Work item —
In the entries below, find each line bearing the string "poisonRuns" and copy it.

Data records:
/-- Before a plain access to runs of bytes every block held decoded there is encoded (R343). -/
def State.settle (s : State) (rs : List (Nat × Nat)) : State :=
  if s.decoded.isEmpty then s else s.dropBlocks (s.decoded.filter fun b => runsMeet b.segs rs)

/-- Before a translation by an agent the blocks held decoded under the tables that it reads are encoded (R343, R433). -/
def State.walkSettle (s : State) (tlb c va : Nat) : State :=
  if s.decoded.isEmpty then s else s.settle (s.walked tlb c va)

/-- The same before translations of several addresses. -/
def State.walkSettles (s : State) (tlb c : Nat) (vas : List Nat) : State :=
  if s.decoded.isEmpty then s
  else ((vas.map fun va => va % 2 ^ 48 / 65536).eraseDups).foldl (fun (s : State) p => s.walkSettle tlb c (65536 * p)) s

/-- Before a plain read of bytes of one page by an agent: the tables and the bytes (R343). -/
def State.readSettle (s : State) (tlb c va n : Nat) : State :=
  if s.decoded.isEmpty then s
  else
    let s := s.settle (s.walked tlb c va)
    s.settle (s.virtRun tlb c va n)

/-- System software has placed a context's error-counter sets, or made their page resident: they take their reset values (R344). -/
def State.placeSets (s : State) (c : Nat) : State :=
  if (s.ctx c).setsDue then (s.settle (s.setRuns c 0)).freshSets c else s

/-- The entries with room for one more of a TLB: at 16,384 of a pasture's, 256 of a core's, its oldest leaves (R433; log entry
18). -/
def tlbRoom (l : List TlbEnt) (tlb : Nat) : List TlbEnt :=
  if l.countP (·.tlb == tlb) < (if tlb < 4 then Config.tlbEntries else Config.tlbCore) then l else l.eraseP (·.tlb == tlb)

/-- A TLB takes the entry of a page that was used: one of its own, or of its span where C is set and its PPN leaves room for
the span's base (R434). -/
def State.tlbTake (s : State) (tlb c vpn : Nat) : State :=
  if (s.tlbGives tlb c vpn).isSome then s
  else match s.tlb.find? fun t => t.tlb == tlbHome tlb && (t.gives (tlbHome tlb) c vpn).isSome with
    | some t => { s with tlb := tlbRoom s.tlb tlb ++ [{ t with tlb := tlb }] }
    | none =>
      match s.walk c vpn with
      | none => s
      | some x =>
        let span := if x.testBit 3 && vpn % 16 ≤ bitsOf x 51 16 then some (s.spanMask c vpn x) else none
        { s with tlb := tlbRoom s.tlb tlb ++ [⟨tlb, c, vpn, dwordOfNat x, span⟩] }

/-- The TLBs after a page was used by an agent: a core's TLB is filled from its pasture's (R433). A walk's reads are plain
accesses (R343). Error-counter sets that the page holds have their reset values before anyone reads or writes them there (R344). -/
def State.tlbFill (s : State) (tlb c vpn : Nat) : State :=
  let s := s.walkSettle tlb c (vpn * 65536)
  let s := if (s.ctx c).setsDue && (s.ctx c).word 22 % 2 ^ 48 / 65536 == vpn then s.placeSets c else s
  (s.tlbTake (tlbHome tlb) c vpn).tlbTake tlb c vpn

/-- The TLBs after the pages of addresses were used. -/
def State.tlbFills (s : State) (tlb c : Nat) : List Nat → State
  | [] => s
  | va :: rest => (s.tlbFill tlb c (va % 2 ^ 48 / 65536)).tlbFills tlb c rest
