/-- Poison in the pieces of a lane, at their home. -/
def State.poisonOf (s : State) (ps : List Piece) : List Poison := (ps.map fun p => s.poisonRuns p.segs).flatten

/-- Poison that a core's read of the pieces of a lane meets: of its L1's bytes or copies where it holds them, of the home else. -/
def State.poisonAtCore (s : State) (core : Nat) (r : Rec) (ps : List Piece) : List Poison :=
  (ps.map fun p =>
    if !p.coded then s.corePoison core p.segs
    else if (s.l1Vals core p.segs r.rate).isSome then s.l1Ill core p.segs r.rate p.pos else s.poisonRuns p.segs).flatten

/-- Before a core's load of coded elements: plain lines of their blocks leave its L1, dirty bytes and their poison going to the
home, from which the blocks are decoded (R171, R322, R460). -/
def State.opens (s : State) (core : Nat) (r : Rec) (xs : List (Nat × Nat × List Piece)) : State :=
  if r.coded then s.dropLines core (linesOf (xs.map fun x => (x.2.2.map (·.segs)).flatten).flatten) else s

/-- Does a strong access of `n` bytes at `pa` overlap a recorded one of the context of another size (R358)? -/
def State.mixed (s : State) (c pa n : Nat) : Bool :=
  (s.ctx c).strong.any fun x => x.1 / 16 == pa / 16 && x.2 != n && x.1 < pa + n && pa < x.1 + x.2

/-- Records strong accesses of a context: the last of each 16-byte unit (R358). -/
def State.noteStrong (s : State) (c : Nat) (xs : List (Nat × Nat)) : State :=
  s.updCtx c fun x => { x with strong := xs.foldl (fun l y => y :: l.filter fun z => z.1 / 16 != y.1 / 16) x.strong }

/-- Is the mixed-size check on for a context (R421 MIX)? -/
def State.mix (s : State) (c : Nat) : Bool := ((s.ctx c).word 23).testBit 2

/-- First physical address of a lane's pieces. -/
def pieceAddr (ps : List Piece) : Nat := ((ps.headD ⟨false, 0, [], false⟩).segs.headD (0, 0)).1

/-- A strong access of a context recorded for the mixed-size check, where that is on (R358). DESIGN CHOICE (log entry 99): that of
an element of a coded record, for which R358 names no range, stands as its `n` * 8 bytes from its block's first byte. -/
def State.note (s : State) (c : Nat) (strong : Bool) (b : Nat) (ok : List (Nat × Nat × List Piece)) : State :=
  if strong && s.mix c then
    (ok.foldl (fun (s : State) x => s.l2Touch (pieceAddr x.2.2) false) s).noteStrong c (ok.map fun x => (pieceAddr x.2.2, b))
  else s

/-- The lanes whose arrival raises a cause: lane, cause, subcode, detail. -/
def State.arrivalFaults (s : State) (core c b : Nat) (strong : Bool) (r : Rec) (xs : List (Nat × Nat × List Piece)) :
    List (Nat × Nat × Nat × Nat) :=
  (xs.map fun x =>
    let ks := causeIf (strong && s.mix c && s.mixed c (pieceAddr x.2.2) b) 0x16 ++ poisonCauses (s.poisonAtCore core r x.2.2)
    ks.map fun k => (x.1, k, 0, r.addr x.2.1)).flatten

/-! ## Stores -/

/-- Every byte of an 8-byte unit is written by some of the runs. -/
def unitCovered (runs : List (Nat × Nat)) (u : Nat) : Bool :=
  (List.range 8).all fun k => runs.any fun r => r.1 ≤ 8 * u + k && 8 * u + k < r.1 + r.2

/-- The poisoned units that runs write in part only: a merge would read them (R166). -/
def State.partPoison (s : State) (all mine : List (Nat × Nat)) : List Poison :=
  (s.poison.filter fun p => !unitCovered all p.1 && mine.any fun r => r.1 < 8 * p.1 + 8 && 8 * p.1 < r.1 + r.2).map (·.2)

/-- Units that were replaced whole lose their poison (R460). -/
def State.clearPoison (s : State) (runs : List (Nat × Nat)) : State :=
  if s.poison.isEmpty then s else { s with poison := s.poison.filter fun p => !unitCovered runs p.1 }

/-- Writes the bytes of lanes to a plain record, in lane order: the highest lane's byte stays (R171). Without `through` they stay
dirty in the core's L1 (R322). -/
def State.writeLanes (s : State) (core : Nat) (comp through : Bool) : List (List (Nat × Nat) × List Byte) → State
  | [] => s
  | x :: xs => ((s.settle x.1).coreWrites core comp through x.1 x.2).writeLanes core comp through xs

/-- The bytes of lanes that landing windows refuse, byte after byte as they are written: lane, cause 0x1B, subcode, detail (R317). -/
def State.landFaults (s : State) : List (Nat × Nat) → List (Nat × Nat × Nat × Nat)
  | [] => []
  | x :: xs =>
    match s.landRefusal x.2 with
    | some (n, d) => (x.1, 0x1B, n, d) :: s.landFaults xs
    | none => (s.busWrite x.2 [0#8]).landFaults xs

/-- The same for lanes with their runs; only context 0 reaches a window so (R315). -/
def State.refused (s : State) (xs : List (Nat × List (Nat × Nat))) : List (Nat × Nat × Nat × Nat) :=
  s.landFaults ((xs.map fun x => (x.2.map fun r =>
    if cacheable r.1 then [] else (List.range r.2).map fun i => (x.1, r.1 + i)).flatten).flatten)

/-- Bytes written at the home by an agent that may meet a landing window: the subcode and detail of cause 0x1B where one of them is
refused (R317). -/
def State.putAll (s : State) (pa : Nat) (bs : List Byte) : Except (Nat × Nat) State :=
  match (List.range bs.length).findSome? fun i => s.landRefusal (pa + i) with
  | some e => .error e
  | none => .ok (((s.settle [(pa, bs.length)]).busWrite pa bs).clearPoison [(pa, bs.length)])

Exercise output —
def State.poisonOf (s : State) (ps : List Piece) : List Poison := (ps.map fun p => s.poisonRuns p.segs).flatten
    else if (s.l1Vals core p.segs r.rate).isSome then s.l1Ill core p.segs r.rate p.pos else s.poisonRuns p.segs).flatten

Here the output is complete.